The expected answer is every line of the material that contains the word "homes".

- _Available records_
[Start of section]
/-! ### modPair -/

@[simp] theorem State.modPair_waves (k : Nat) (f : Pair → Pair) : (s.modPair k f).waves = s.waves := rfl
@[simp] theorem State.modPair_groups (k : Nat) (f : Pair → Pair) : (s.modPair k f).groups = s.groups := rfl
@[simp] theorem State.modPair_ctxs (k : Nat) (f : Pair → Pair) : (s.modPair k f).ctxs = s.ctxs := rfl
@[simp] theorem State.modPair_launches (k : Nat) (f : Pair → Pair) : (s.modPair k f).launches = s.launches := rfl
@[simp] theorem State.modPair_graphs (k : Nat) (f : Pair → Pair) : (s.modPair k f).graphs = s.graphs := rfl
@[simp] theorem State.modPair_images (k : Nat) (f : Pair → Pair) : (s.modPair k f).images = s.images := rfl
@[simp] theorem State.modPair_cores (k : Nat) (f : Pair → Pair) : (s.modPair k f).cores = s.cores := rfl
@[simp] theorem State.modPair_twins (k : Nat) (f : Pair → Pair) : (s.modPair k f).twins = s.twins := rfl
@[simp] theorem State.modPair_copies (k : Nat) (f : Pair → Pair) : (s.modPair k f).copies = s.copies := rfl
@[simp] theorem State.modPair_saves (k : Nat) (f : Pair → Pair) : (s.modPair k f).saves = s.saves := rfl
@[simp] theorem State.modPair_mem (k : Nat) (f : Pair → Pair) : (s.modPair k f).mem = s.mem := rfl
@[simp] theorem State.modPair_atomics (k : Nat) (f : Pair → Pair) : (s.modPair k f).atomics = s.atomics := rfl
@[simp] theorem State.modPair_emits (k : Nat) (f : Pair → Pair) : (s.modPair k f).emits = s.emits := rfl
@[simp] theorem State.modPair_joined (k : Nat) (f : Pair → Pair) : (s.modPair k f).joined = s.joined := rfl
@[simp] theorem State.modPair_cp (k : Nat) (f : Pair → Pair) : (s.modPair k f).cp = s.cp := rfl
@[simp] theorem State.modPair_jalti (k : Nat) (f : Pair → Pair) : (s.modPair k f).jalti = { s.jalti with pairs := modAt f s.jalti.pairs k } := rfl
@[simp] theorem State.modPair_rel (k : Nat) (f : Pair → Pair) : (s.modPair k f).rel = s.rel := rfl
@[simp] theorem State.modPair_trace (k : Nat) (f : Pair → Pair) : (s.modPair k f).trace = s.trace := rfl
@[simp] theorem State.modPair_fab (k : Nat) (f : Pair → Pair) : (s.modPair k f).fab = s.fab := rfl
@[simp] theorem State.modPair_sec (k : Nat) (f : Pair → Pair) : (s.modPair k f).sec = s.sec := rfl
@[simp] theorem State.modPair_cc (k : Nat) (f : Pair → Pair) : (s.modPair k f).cc = s.cc := rfl
@[simp] theorem State.modPair_lc (k : Nat) (f : Pair → Pair) : (s.modPair k f).lc = s.lc := rfl
@[simp] theorem State.modPair_lcPart (k : Nat) (f : Pair → Pair) : (s.modPair k f).lcPart = s.lcPart := rfl
@[simp] theorem State.modPair_lcEnd (k : Nat) (f : Pair → Pair) : (s.modPair k f).lcEnd = s.lcEnd := rfl
@[simp] theorem State.modPair_epochAt (k : Nat) (f : Pair → Pair) : (s.modPair k f).epochAt = s.epochAt := rfl
@[simp] theorem State.modPair_tag (k : Nat) (f : Pair → Pair) : (s.modPair k f).tag = s.tag := rfl
@[simp] theorem State.modPair_order (k : Nat) (f : Pair → Pair) : (s.modPair k f).order = s.order := rfl
@[simp] theorem State.modPair_agenda (k : Nat) (f : Pair → Pair) : (s.modPair k f).agenda = s.agenda := rfl
@[simp] theorem State.modPair_cur (k : Nat) (f : Pair → Pair) : (s.modPair k f).cur = s.cur := rfl
@[simp] theorem State.modPair_turn (k : Nat) (f : Pair → Pair) : (s.modPair k f).turn = s.turn := rfl
@[simp] theorem State.modPair_free (k : Nat) (f : Pair → Pair) : (s.modPair k f).free = s.free := rfl
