/-- Bytes of one sector stored by a core. -/
theorem storeSector_spec {s : State} {core : Nat} (lt : core < s.cores.length) (o : Ordered s core) (a : Asker) (ha : a.core = core)
    (hint sec : Nat) (l : List (Nat × Byte)) (hl : ∀ e ∈ l, sectorOf e.1 = sec) : Puts s (s.storeSector a hint sec l) core l := by
  subst ha
  have side := side_storeSector s a hint sec l
  have other (pa : Nat) (h : sectorOf pa ≠ sec) : lastByte l pa = none :=
    lastByte_none fun e he g => h (by rw [← g]; exact hl e he)
  have met : s.ownSector a.core sec (byteMask (l.map fun e => e.1 % 64)) = ((s.core a.core).sector sec, s) := by
    unfold State.ownSector State.meetL1
    cases (s.core a.core).sector sec with
    | none => rfl
    | some x => dsimp only; rw [l1Bits_clean o.clean]
  unfold State.storeSector at side ⊢
  dsimp only at side ⊢
  rw [met] at side ⊢
  dsimp only at side ⊢
  by_cases h2 : hint = 2
  · rw [if_pos h2] at side ⊢
    have gen (u : State) (mu : MemorySide s u) (ou : Ordered u a.core) (lu : u.cores.length = s.cores.length) (m : u.mem = s.mem)
        (hu : ∀ c, c ≠ a.core → (u.core c).l1 = (s.core c).l1)
        (ho : ∀ pa, sectorOf pa ≠ sec → ownByte u a.core pa = ownByte s a.core pa)
        (hs : ∀ pa, sectorOf pa = sec → (ownByte u a.core pa).getD ((lastByte l pa).getD (nearByte s pa)) = (lastByte l pa).getD (byteAt s a.core pa))
        (side : MemorySide s (u.nearWrite a sec l)) : Puts s (u.nearWrite a sec l) a.core l := by
      have w := nearWrite_spec ou a sec l hl
      have nu (pa : Nat) : nearByte u pa = nearByte s pa := nearByte_congr mu (by rw [m]) (by rw [m]) pa
      have own (pa : Nat) : ownByte (u.nearWrite a sec l) a.core pa = ownByte u a.core pa := by
        unfold ownByte; rw [core_of_cores w.cores]
      refine ⟨side, fun pa => ?_, fun c hc => by rw [core_of_cores w.cores, hu c hc], fun pa => ?_, fun pa => ?_, w.ordered, by rw [w.cores, lu]⟩
      · unfold byteAt
        rw [own, w.near, nu]
        by_cases e : sectorOf pa = sec
        · exact hs pa e
        · rw [ho pa e, other pa e]; rfl
      · rcases w.homes pa with e | e | e
        · left; rw [e, m]
        · rw [nu] at e; exact .inr (.inr (.inl e))
        · exact .inr (.inr (.inr e))
      · rw [w.near, nu]
        cases lastByte l pa with
        | none => exact .inl rfl
        | some b => exact .inr (.inr rfl)
    cases hx : (s.core a.core).sector sec with
    | none =>
      rw [hx] at side
      refine gen s (.refl s) o rfl rfl (fun _ _ => rfl) (fun _ _ => rfl) (fun pa e => ?_) side
      unfold byteAt
      rw [own_of_none (by rw [e]; exact hx)]; rfl
    | some x =>
      rw [hx] at side
      dsimp only at side ⊢
      obtain ⟨hm, hs⟩ := (sector_some o.l1).1 hx
      have xl := o.l1.2 x hm
      obtain ⟨m1, m2, m3, m4, m5⟩ := modCore_bytes (s := s) (core := a.core) (fun c => c.setSector
        { x with data := mergeBytes x.data l, dirty := x.dirty &&& ~~~byteMask (l.map fun e => e.1 % 64), clean := x.clean ||| byteMask (l.map fun e => e.1 % 64) })
        (fun _ => rfl) lt o (wf_setSector _ (by dsimp only; rw [length_mergeBytes]; exact xl) o.l1)
      have hset (pa : Nat) := held_setSector (c := s.core a.core)
        { x with data := mergeBytes x.data l, dirty := x.dirty &&& ~~~byteMask (l.map fun e => e.1 % 64), clean := x.clean ||| byteMask (l.map fun e => e.1 % 64) } pa ⟨x, hm, rfl⟩
      refine gen _ m1 m2 m3 rfl m4 (fun pa e => ?_) (fun pa e => ?_) side
      · rw [ownByte_eq, core_modCore _ lt, hset, if_neg (show ¬ x.sec = sectorOf pa from fun g => e (g.symm.trans hs)), ownByte_eq]
      · rw [ownByte_eq, core_modCore _ lt, hset, if_pos (show x.sec = sectorOf pa from hs.trans e.symm), heldByte_one (by dsimp only; rw [hs, e])]
        unfold byteAt
        rw [own_of_sector (s := s) (core := a.core) (by rw [e]; exact hx)]
        dsimp only
        rw [getD_mergeBytes xl fun b hb => (hl b hb).trans e.symm]
        simp only [BitVec.getLsbD_and, BitVec.getLsbD_not, mask_last hl e, show pa % 64 < 64 from Nat.mod_lt _ (by omega), decide_true,
          Bool.true_and]
        cases lastByte l pa with
        | none => cases x.dirty.getLsbD (pa % 64) <;> simp
        | some b => simp
  · rw [if_neg h2] at side ⊢
    have known : ∃ x : L1Sector, (((s.core a.core).sector sec).getD
        { sec := sec, data := zeros 64, dirty := 0, filled := false, epoch := s.mem.epoch, owner := a.ctx }) = x
        ∧ x.sec = sec ∧ x.data.length = 64 ∧ (∀ pa, sectorOf pa = sec → ownByte s a.core pa = heldByte [x] pa)
        ∧ ((∃ y ∈ (s.core a.core).l1, y.sec = x.sec) ∨ ∀ pa, sectorOf pa = sec → heldByte (s.core a.core).l1 pa = none) := by
      refine ⟨_, rfl, ?_⟩
      cases hx : (s.core a.core).sector sec with
      | none =>
        refine ⟨rfl, by simp [zeros], fun pa h => ?_, .inr fun pa h => heldByte_none fun y hy => by rw [h]; exact sector_none.1 hx y hy⟩
        rw [own_of_none (by rw [h]; exact hx), heldByte_one h.symm]; simp
      | some x =>
        obtain ⟨hm, hs⟩ := (sector_some o.l1).1 hx
        refine ⟨hs, o.l1.2 x hm, fun pa h => ?_, .inl ⟨x, hm, rfl⟩⟩
        rw [own_of_sector (by rw [h]; exact hx), Option.getD_some, heldByte_one (hs.trans h.symm)]
    obtain ⟨x, hx, hs, xl, hh, hin⟩ := known
    rw [hx] at side ⊢
    obtain ⟨u, k, sub, same, p1, p2, p3, p4, p5, p6, -⟩ := putSector_spec (s := s) (core := a.core) hint
      { x with data := mergeBytes x.data l, dirty := x.dirty ||| byteMask (l.map fun e => e.1 % 64), owner := a.ctx }
      (by dsimp only; rw [length_mergeBytes]; exact xl) lt o
    dsimp only at same p5
    refine ⟨p1, fun pa => ?_, p4, fun pa => ?_, fun pa => ?_, p2, p3⟩
    · unfold byteAt
      rw [p5, (p6 pa).1]
      by_cases e : sectorOf pa = sec
      · rw [if_pos (e.trans hs.symm), heldByte_one (by dsimp only; rw [hs, e]), hh pa e, heldByte_one (hs.trans e.symm)]
        dsimp only
        have below : x.dirty.getLsbD (pa % 64) = true ∨ nearByte u pa = nearByte s pa := by
          rcases hin with h | h
          · rw [same h]; exact .inr rfl
          · right
            have hn := h pa e
            have hu : heldByte (u.core a.core).l1 pa = none := by
              cases hq : heldByte (u.core a.core).l1 pa with
              | none => rfl
              | some b =>
                exfalso
                unfold heldByte at hq
                split at hq
                next y hf =>
                  have hy := sub y (List.mem_of_find?_eq_some hf)
                  have hys : y.sec = sectorOf pa := by simpa using List.find?_some hf
                  have : (s.core a.core).sector (sectorOf pa) = some y := (sector_some o.l1).2 ⟨hy, hys⟩
                  rw [held_of_sector this] at hn
                  rw [hn] at hq; cases hq
                · cases hq
            have := k.bytes pa
            rw [byteAt_eq, byteAt_eq, hn, hu] at this; exact this
        rw [getD_mergeBytes xl fun b hb => (hl b hb).trans e.symm]
        simp only [BitVec.getLsbD_or, mask_last hl e]
        cases lastByte l pa with
        | none =>
          rcases below with b | b
          · simp [b]
          · rw [b]; cases x.dirty.getLsbD (pa % 64) <;> simp
        | some b => simp
      · rw [if_neg (fun g => e (g.trans hs)), other pa e]
        exact k.bytes pa
    · rw [(p6 pa).2.2]; exact (k.homes pa).imp id (Or.imp id .inl)
    · rw [(p6 pa).1]; exact (k.near pa).imp id .inl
[End of section]
- _Answer to this task_
      · rcases w.homes pa with e | e | e
    · rw [(p6 pa).2.2]; exact (k.homes pa).imp id (Or.imp id .inl)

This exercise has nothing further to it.